L’hypercentre premium mérite son prix quand le tourisme, l’achat d’impulsion et la visibilité de la marque pèsent fortement dans le modèle. Un quartier résidentiel central devient plus intéressant lorsque le business dépend de clients réguliers. La périphérie prend l’avantage lorsque nous avons besoin de beaucoup d’espace, de stationnement ou lorsque le concept possède déjà suffisamment de pouvoir d’attraction pour créer son propre trafic.

La réponse au titre est donc assez nette : oui, il faut encore miser sur le centre-ville pour beaucoup de concept stores. Simplement, nous ne miserions plus sur le centre-ville les yeux fermés. Aujourd’hui, la bonne rue compte bien davantage que l’étiquette « hypercentre ».

SOURCES ET MÉTHODOLOGIE

Cette analyse cherche à déterminer si le centre-ville reste aujourd’hui le choix le plus rationnel pour ouvrir un concept store en France. Plutôt que de partir d’une opinion générale sur le déclin ou le retour des centres, nous avons décomposé la décision en plusieurs dimensions : évolution du commerce physique, vacance commerciale, qualité des flux, coût des emplacements, zone de chalandise, tourisme, accessibilité, e-commerce et capacité de la boutique à générer elle-même une partie de sa fréquentation.

Nous avons privilégié les données françaises les plus récentes et les sources directement productrices ou proches des chiffres utilisés : données publiques, organismes spécialisés dans le commerce, acteurs du tourisme, du e-commerce et de la revitalisation territoriale. Les données européennes ont surtout servi à vérifier des phénomènes plus structurels, notamment la concentration de la demande sur les meilleurs emplacements commerciaux.

Les moyennes nationales ont été utilisées pour comprendre la direction générale du marché, mais pas pour décider à elles seules si une implantation est bonne. Une moyenne de vacance nationale peut masquer des écarts énormes entre deux villes, et même entre deux rues situées à quelques centaines de mètres l’une de l’autre.

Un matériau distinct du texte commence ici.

-- ==== Sys2Proof/Machine/Core.lean ====
section
/-! DEFINITION. The machine as the host runs it. -/

def Sys2Proof.core : Host.Core := { State := Sys2Proof.Machine.State, Fault := Sys2Proof.Machine.Fault, Refusal := Sys2Proof.Machine.Refusal, step := Sys2Proof.Machine.step, reset := Sys2Proof.Machine.State.reset }
end

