theorem inv_responding : responding.Inv := by
  constructor <;> simp [responding, State.reset, State.resetWith, Response.Clean]

theorem witness_EveryStepKeepsTheInvariant :
    ((idle 0x500000000000000A).Inv ∧ ∃ t, step (idle 0x500000000000000A) = .next t) ∧
      ((issue1 0x500000000000000A .ok).Inv ∧ ∃ t, step (issue1 0x500000000000000A .ok) = .next t) ∧
      ((waiting 10).Inv ∧ ∃ t, step (waiting 10) = .next t) ∧
      ((issue2 .ok).Inv ∧ ∃ t, step (issue2 .ok) = .next t) ∧ responding.Inv ∧ ∃ t, step responding = .next t :=
  ⟨⟨inv_idle, _, rfl⟩, ⟨inv_issue1, _, rfl⟩, ⟨inv_waiting, _, rfl⟩, ⟨inv_issue2, _, rfl⟩, inv_responding, _, rfl⟩

theorem witness_InvariantStatesNeverStop : (waiting 10).Inv := inv_waiting

/-- Nobody resets the block in the states above. -/
theorem noResetNow_waiting : (waiting 0).NoResetNow := by
  intro a d c rest h
  cases h

theorem witness_PhaseTransitionsAreTheListedOnes :
    (waiting 0).NoResetNow ∧ ∃ t, step (waiting 0) = .next t := ⟨noResetNow_waiting, _, rfl⟩

theorem witness_AddrIsWrittenBySetAddressOnly :
    (idle 0xC000000000000012).NoResetNow ∧
      ∃ t, step (idle 0xC000000000000012) = .next t ∧ t.addr ≠ (idle 0xC000000000000012).addr :=
  ⟨(by intro a d c rest h; cases h), _, rfl, by decide⟩

theorem witness_ConfigurationIsFixed :
    (waiting 0).NoResetNow ∧ ∃ t, step (waiting 0) = .next t := ⟨noResetNow_waiting, _, rfl⟩

theorem witness_EveryWriteIsOneEncodedFrame :
    (issue2 (.err 3)).NoResetNow ∧ ∃ t, step (issue2 (.err 3)) = .next t :=
  ⟨(by intro a d c rest h; cases h), _, rfl⟩

theorem witness_ResponsesAreDeliveredFromRespond : ∃ t, step responding = .next t := ⟨_, rfl⟩

theorem witness_RequestsWaitWhileBusy :
    (waiting 0).phase ≠ .idle ∧ (waiting 0).NoResetNow ∧ ∃ t, step (waiting 0) = .next t :=
  ⟨by decide, noResetNow_waiting, _, rfl⟩

theorem witness_DebugToggleHasNoEffect :
    ∃ t, step { issue1 0x1000000000000000 .ok with cfgDebug := true } = .next t := ⟨_, rfl⟩

theorem witness_ObservationsAreNeverRead :
    ∃ t, step { issue1 0x1000000000000000 .ok with line := [0xFF], responses := [⟨.ok, false, 0⟩] } = .next t :=
  ⟨_, rfl⟩

theorem witness_UnusedLatchesAreNeverRead :
    ∃ t, step { idle 0x1000000000000000 with reqL := 5, timer := 7, motionErr := true } = .next t := ⟨_, rfl⟩

/-- ZOOM_IN 10 presented, its motion write about to fail. -/
def failing : State := { idle 0x500000000000000A with replies := [.err 0] }

theorem witness_TimedMotionContract_failedWrite :
    failing.phase = .idle ∧ failing.NoResetAhead ∧ failing.DutiesMet ∧ failing.requests = [0x500000000000000A] ∧
      (decode 0x500000000000000A).TimedAs ⟨0x00, 0x20, 0x00, 0x00⟩ 10 ∧
      replyAnswer (nextReply failing) = .err ∧ failing.cfgTimedAbort = true := by
  have h : decode 0x500000000000000A = .zoomIn 10 := by decide
  exact ⟨rfl, (by intro a d c h; cases h), (by intro h; cases h), rfl, h ▸ .zoomIn 10, rfl, rfl⟩

/-- ZOOM_IN 0 presented. -/
def latching : State := idle 0x5000000000000000

theorem witness_TimedMotionContract_latching :
    latching.phase = .idle ∧ latching.NoResetAhead ∧ latching.DutiesMet ∧ latching.requests = [0x5000000000000000] ∧
      (decode 0x5000000000000000).TimedAs ⟨0x00, 0x20, 0x00, 0x00⟩ 0 := by
  have h : decode 0x5000000000000000 = .zoomIn 0 := by decide
  exact ⟨rfl, (by intro a d c h; cases h), (by intro h; cases h), rfl, h ▸ .zoomIn 0⟩

/-- PAN_TILT LEFT with the longest wait presented, both writes about to succeed, the host dawdling. -/
def timed : State := { idle 0xA2000000FFFFFFFF with replies := [.ok, .ok], schedule := [.hold, .proceed] }

theorem witness_TimedMotionContract_twoWrites :
    timed.phase = .idle ∧ timed.NoResetAhead ∧ timed.DutiesMet ∧ timed.requests = [0xA2000000FFFFFFFF] ∧
      (decode 0xA2000000FFFFFFFF).TimedAs ⟨0x00, 0x04, 0x20, 0x00⟩ 4294967295 ∧ (4294967295 : Duration) ≠ 0 ∧
      replyAnswer (nextReply timed) = .ok := by
  have h : decode 0xA2000000FFFFFFFF = .panTilt .left 4294967295 := by decide
  exact ⟨rfl, (by intro a d c h; simp [timed] at h), (by intro h; simp [timed] at h), rfl, h ▸ .left 4294967295,
    by decide, rfl⟩

/-- ZOOM_IN 10 presented under the other reading of R147, its motion write about to fail. -/
def failingOther : State := { failing with cfgTimedAbort := false }

theorem witness_TimedMotionContract_otherReading :
    failingOther.phase = .idle ∧ failingOther.NoResetAhead ∧ failingOther.DutiesMet ∧
      failingOther.requests = [0x500000000000000A] ∧ (decode 0x500000000000000A).TimedAs ⟨0x00, 0x20, 0x00, 0x00⟩ 10 ∧
      (10 : Duration) ≠ 0 ∧ failingOther.cfgTimedAbort = false := by
  have h : decode 0x500000000000000A = .zoomIn 10 := by decide
  exact ⟨rfl, (by intro a d c h; cases h), (by intro h; cases h), rfl, h ▸ .zoomIn 10, by decide, rfl⟩

/-- The WAIT of ZOOM_IN 10 with 3 ticks to go, where somebody holds first and a reset comes after the wait's three steps. -/
def held : State := { waiting 3 with schedule := [.hold, .proceed, .proceed, .reset 5 false none] }

theorem witness_WaitIsALowerBound :
    ∃ t, held.phase = .wait ∧ held.NoResetWithin 3 ∧ 3 ≤ held.timer.toNat ∧ steps 3 held = .next t :=
  ⟨_, rfl, (by intro a d c h; simp [held] at h), by decide, rfl⟩

theorem witness_EveryOperationEnds :
    (waiting 10).Inv ∧ (waiting 10).NoResetAhead ∧ (waiting 10).DutiesMet ∧ (waiting 10).phase ≠ .idle :=
  ⟨inv_waiting, (by intro a d c h; cases h), (by intro h; cases h), by decide⟩

end Sys2Proof.Tests
end

section
/-! PROOFS. The request word read back: the decoder's equation for each operation, and each field of R81 and R85 out of a
word put together from fields (spec/30_encoding.md R81 to R85). -/

namespace Sys2Proof

/-! ## The decoder, one equation per operation of R82 -/

theorem decode_eq_stop {w : ReqWord} (h : opField w = 0x0) : decode w = .stop := by
  simp [decode, h]

theorem decode_eq_panRight {w : ReqWord} (h : opField w = 0x1) : decode w = .panRight := by
  simp [decode, h]

theorem decode_eq_panLeft {w : ReqWord} (h : opField w = 0x2) : decode w = .panLeft := by
  simp [decode, h]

Nous avons également conservé les données qui semblent parfois se contredire. Une hausse générale de la vacance peut parfaitement coexister avec une pénurie de locaux sur les meilleures rues. De la même manière, certaines villes moyennes restent fragiles alors que d’autres ont réduit leur vacance de plusieurs points en quelques années. Ces écarts font partie de la réponse.

Les calculs de loyer, de marge, de conversion et de panier présentés dans l’article sont des scénarios illustratifs et non des moyennes universelles du secteur. Leur rôle est de transformer une notion vague comme « meilleur emplacement » en une question chiffrable : combien de chiffre d’affaires supplémentaire le local doit-il produire pour justifier son surcoût ?

Pour évaluer une implantation concrète, nous avons donc accordé davantage de poids aux données directement liées à l’économie du magasin : trajectoire de la vacance, qualité du voisinage commercial, comportement des passants, profil de la zone de chalandise, coût du local, accessibilité et existence de moteurs de fréquentation indépendants du simple passage dans la rue.

Les principales sources utilisées comprennent le rapport du Sénat sur la décommercialisation et l’avenir du commerce physique, les données du Procos sur la fréquentation et l’activité du commerce spécialisé, les guides de Bpifrance Création sur les emplacements commerciaux et sur la zone de chalandise, les données d’Atout France sur le tourisme urbain, le bilan 2025 de la Fevad sur le e-commerce français, les travaux de la Banque des Territoires sur la redynamisation du commerce de proximité, le programme Action Cœur de Ville de l’ANCT et le European Retail Outlook 2026 de CBRE.

La conclusion a été construite après agrégation de ces dimensions, sans classement mécanique ni indicateur unique. L’objectif est de comprendre dans quelles configurations l’hypercentre, un quartier central ou la périphérie devient réellement le meilleur choix pour quelqu’un qui veut ouvrir un concept store en France.